Myths & Objections
Isn't this just sour grapes whenever a Democrat is in the White House?
No. Texas independence is not a mood, and it is not tied to which party holds Washington. The movement was here before the current administration, it will be here after the next one, and the case for it does not change color with the party in power. The problem is the size and distance of the federal government itself, and that does not improve when your team wins.
The case is structural, not partisan
The argument for independence has nothing to do with who sits in the Oval Office. Texans send hundreds of billions of dollars to Washington every year and watch a shrinking share come back with strings attached. The federal debt climbs past anything that can be seriously repaid. The decisions that shape life in Texas are made farther and farther from Texas. None of that is fixed by a change of administration. A new president does not shrink the debt, return the money, or move the decisions closer to home. The machine runs the same regardless of who is nominally driving.
"Your side wins sometimes" is exactly the trap
The whole promise of the federal system is that you get your turn. Win the right elections and Washington will work for you. Texans have run that experiment for generations, under presidents of both parties, and the federal government grew under all of them. When your party holds Washington, the spending and the centralizing do not stop. They just get aimed at different targets. The lesson is not "wait for the next election." The lesson is that the structure produces the same result no matter who is in charge.
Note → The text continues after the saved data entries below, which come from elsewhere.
/-- Every instruction and interrupt entry makes as many bus cycles as the cycle table says. Formalises R156. -/
def Obligations.CycleCountsAreThoseOfTheTable : Prop :=
  (∀ (i : Instr) (s t : State), exec i s = .next t →
      (classOf i.mnem = .documented ∨ (classOf i.mnem = .unofficial ∧ s.params.unofficialPolicy = .implement)) →
      t.history.length = s.history.length + tableCycles i s)
    ∧ ∀ s t : State, takeIrq s = .next t → t.history.length = s.history.length + 7

/-- A port read gives the data bit where the direction is output and the external level elsewhere; bit 7 of CIA2 port
A is the acknowledgement line. Formalises R358, R371. -/
def Obligations.PortsPassOutputBitsThroughTheDirectionMask : Prop :=
  (∀ (s : State) (n : CiaId) (k : Nat), k < 8 →
      let q := ciaPorts n s
      let line : Bool := if s.params.ackPolarity = .activeLow then !s.serial.ack else s.serial.ack
      let inA : Bool :=
        if n = .cia2 ∧ k = 7 then line else (Config.ciaExtA n s.extTime s.history).getLsbD k
      (ciaRead n 0 s).getLsbD k = (if q.ddra.getLsbD k then q.pra.getLsbD k else inA)
        ∧ (ciaRead n 1 s).getLsbD k
          = (if q.ddrb.getLsbD k then q.prb.getLsbD k else (Config.ciaExtB n s.extTime s.history).getLsbD k)
        ∧ ciaRead n 2 s = q.ddra ∧ ciaRead n 3 s = q.ddrb
        ∧ ∀ off : BitVec 4, 4 ≤ off.toNat → ciaRead n off s = Config.ciaRead n s.extTime s.history off)
    ∧ ∀ (b : SerialBus) (ch out : Byte),
        let t := b.edgeNotify ch out
        (t.ack ≠ b.ack →
            (b.sstate = .idle ∧ t.sstate = .waitCommand) ∨ (b.sstate = .waitCommand ∧ t.sstate = .waitSecondaryAddress)
              ∨ (b.sstate = .waitCommand ∧ t.sstate = .talk) ∨ (b.sstate = .waitSecondaryAddress ∧ t.sstate = .eoi)
              ∨ (b.sstate = .listen ∧ t.sstate = .idle))
          ∧ (b.sstate = .idle → t.sstate = .waitCommand → t.ack = true)
          ∧ (b.sstate = .waitCommand → t.sstate = .waitSecondaryAddress ∨ t.sstate = .talk → t.ack = false)
          ∧ (b.sstate = .waitSecondaryAddress → t.sstate = .eoi → t.ack = false)
          ∧ (b.sstate = .listen → t.sstate = .idle → t.ack = false)

/-- A write to CIA2 port A or its direction register updates the output byte and notifies the serial bus exactly when
the byte changes. Formalises R359, R360. -/
def Obligations.PortWritesNotifyTheSerialBusOnlyOnAChange : Prop :=
  ∀ (s : State) (n : CiaId) (off : BitVec 4) (v : Byte),
    let t := ciaWrite n off v s
    let q := ciaPorts n s
    (off.toNat < 4 →
        ciaPorts n t
            = { pra := if off = 0 then v else q.pra, prb := if off = 1 then v else q.prb
                ddra := if off = 2 then v else q.ddra, ddrb := if off = 3 then v else q.ddrb }
          ∧ t = { s with cia1 := t.cia1, cia2 := t.cia2, outA2 := t.outA2, serial := t.serial }
          ∧ (n = .cia1 → t.cia2 = s.cia2) ∧ (n = .cia2 → t.cia1 = s.cia1)
          ∧ (if n = .cia2 ∧ (off = 0 ∨ off = 2) then
                t.outA2 = t.cia2.pra &&& t.cia2.ddra
                  ∧ t.serial
                    = if t.outA2 = s.outA2 then s.serial else s.serial.edgeNotify (s.outA2 ^^^ t.outA2) t.outA2
              else t.outA2 = s.outA2 ∧ t.serial = s.serial))
      ∧ (4 ≤ off.toNat →
          t = { s with
                deliveries := s.deliveries ++ [{ target := .cia n, offset := off.toNat, value := v, pc := s.pc }] })

/-- The serial bus changes only in a write cycle to CIA2 port A or its direction register; a bus cycle keeps its events,
and the host only removes some. Formalises R365. -/
def Obligations.SerialStateChangesOnlyInAPortAWrite : Prop :=
  (∀ s t : State, busCycle s = .next t → t.serial ≠ s.serial ∨ t.outA2 ≠ s.outA2 →
      t.outA2 ≠ s.outA2
        ∧ ∃ a v pc off, t.history = .write a v pc :: s.history ∧ targetOf s a = .cia .cia2 off ∧ (off = 0 ∨ off = 2))
    ∧ (∀ s t : State, busCycle s = .next t → ∃ new, t.serial.events = s.serial.events ++ new)
    ∧ ∀ (h : HostAction) (s : State),
        (hostAct h s).outA2 = s.outA2
          ∧ ((hostAct h s).serial = s.serial
            ∨ ∃ n, h = .consumeEvents n ∧ (hostAct h s).serial = { s.serial with events := s.serial.events.drop n })

/-- Eight CLK rises shift a byte in, least significant bit first, and each state of the bus acts on it as its rule
says. Formalises R369, R370, R372, R373, R374, R375, R376, R377, R380. -/
def Obligations.EightRisesDeliverOneByte : Prop :=
  (∀ (b : SerialBus) (byte : Byte) (atn : Bool) (ns : List Notification), Delivers byte atn ns →
      b.nbits = 0 → b.shreg = 0 →
      (b.sstate = .waitCommand →
          b.notifyAll ns =
            if 0x20 ≤ byte.toNat ∧ byte.toNat ≤ 0x3E then
              { b with primary := byte &&& 0x1F, ack := false, sstate := .waitSecondaryAddress }
            else if 0x40 ≤ byte.toNat ∧ byte.toNat ≤ 0x5E then
              { b with primary := byte &&& 0x1F, ack := false, sstate := .talk }
            else b)
        ∧ (b.sstate = .waitSecondaryAddress →
            b.notifyAll ns = { b with secondary := byte, ack := false, sstate := .eoi })
        ∧ (b.sstate = .listen →
            b.notifyAll ns =
              if atn = false then { b with queue := b.queue ++ [byte] }
              else if byte = 0x3F then
                { b with
                  events := b.events ++ [.openFile b.primary b.secondary b.queue]
                  queue := []
                  ack := false
                  sstate := .idle }
              else b))
    ∧ (∀ (b : SerialBus) (ch out : Byte), b.sstate = .idle →
        b.edgeNotify ch out
          = if lineAtn out = true ∧ lineClkLow out = true then
              { b with sstate := .waitCommand, nbits := 0, shreg := 0, ack := true }
            else b)
    ∧ (∀ (b : SerialBus) (ch out : Byte), b.sstate = .eoi →
        b.edgeNotify ch out
          = if clkRise ch out = true then { b with sstate := .listen, nbits := 0, shreg := 0 } else b)
    ∧ (∀ (b : SerialBus) (ns : List Notification), b.sstate = .talk → b.notifyAll ns = b)
    ∧ ∀ (b : SerialBus) (ch out byte : Byte) (atn : Bool) (ns : List Notification), b.sstate = .idle →
      lineAtn out = true → lineClkLow out = true → 0x20 ≤ byte.toNat → byte.toNat ≤ 0x3E → Delivers byte atn ns →
      (b.edgeNotify ch out).notifyAll ns
        = { b with
            sstate := .waitSecondaryAddress
            nbits := 0
            shreg := 0
            primary := byte &&& 0x1F
            ack := false }

/-- A whole LISTEN, secondary address, name, UNLISTEN transaction emits one OpenFile event with exactly the name sent.
Rests on 60_exceptions.md section 5. -/
def Obligations.OpenTransactionEmitsTheFileName : Prop :=
  ∀ (b : SerialBus) (ch out device sa : Byte) (name : List Byte) (atn atn' : Bool) (chE outE : Byte)
    (nsListen nsSecondary nsName nsUnlisten : List Notification),
    b.sstate = .idle → b.queue = [] → lineAtn out = true → lineClkLow out = true → device.toNat ≤ 30 →
    Delivers (0x20 + device) atn nsListen → Delivers sa atn' nsSecondary → clkRise chE outE = true →
    DeliversAll name nsName → Delivers 0x3F true nsUnlisten →
    (b.edgeNotify ch out).notifyAll (nsListen ++ nsSecondary ++ [(chE, outE)] ++ nsName ++ nsUnlisten)
      = { b with
          sstate := .idle
          nbits := 0
          shreg := 0
          primary := device
          secondary := sa
          ack := false
          events := b.events ++ [.openFile device sa name] }

/-- Each host action has exactly its effect; raw memory access bypasses the bank decode. Formalises R388, R92. While
`romsOpen` holds (log 14) no ROM image has been loaded and reset() has not been called. -/
def Obligations.HostActionsHaveTheirEffectsOnly : Prop :=
  ∀ (s : State) (a : Word) (v : Byte) (on : Bool) (n : Nat) (kernal : Memory) (basic : Option Memory),
    hostAct .requestInterrupt s = { s with irqPending := true }
      ∧ hostAct (.setPause on) s = { s with pausePending := on }
      ∧ hostAct .clearRedraw s = { s with redrawNeeded := false }
      ∧ hostAct (.consumeEvents n) s = { s with serial := { s.serial with events := s.serial.events.drop n } }
      ∧ (s.romsOpen = true →
          hostAct (.loadRoms kernal basic) s = { s with kernalRom := kernal, basicRom := basic, romsOpen := false })
      ∧ hostAct .advancePeripherals s = { s with extTime := s.extTime + 1 }
      ∧ hostAct .reset s = hostReset s
      ∧ hostAct (.rawWrite a v) s = { s with ram := (hostAct (.rawWrite a v) s).ram }
      ∧ (∀ b, rawRead (hostAct (.rawWrite a v) s) b = if b = a then v else rawRead s b)
      ∧ ∀ b, rawRead s b = s.ram.get ramUnlisted b.toNat

end
end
You cannot vote your way out of a system in which Texas is permanently outnumbered.
Independence is not about escaping one president. It is about self-government
The point of Texas independence is not to dodge a particular administration for four years. It is to put the decisions that affect Texans in the hands of Texans, permanently, so the answer to "who governs Texas" stops depending on a coin flip every four years in another part of the country. That is a goal that does not expire when a term ends. A Texan who only wants independence when the other party wins has not understood the argument. A Texan who wants it no matter who is in power has.
The accusation is a way to avoid the question
Notice what the "sour grapes" line is built to do. It changes the subject. Instead of answering whether Texas can govern itself, whether Texans are overtaxed by Washington, or whether the people deserve a vote, it dismisses the whole thing as a tantrum so the actual questions never get asked. It is easier to call a Texan a sore loser than to explain why Texans should not be allowed to vote on their own future. When the response to "let the people decide" is "you are just upset," the person saying it has run out of reasons.
The bottom line
This is not sour grapes. It is the considered position that Texas should govern Texas, and that position holds whether the president has an R or a D next to the name. The federal government is too big, too far, and too indebted to fix from the inside, and that is true every January no matter who takes the oath.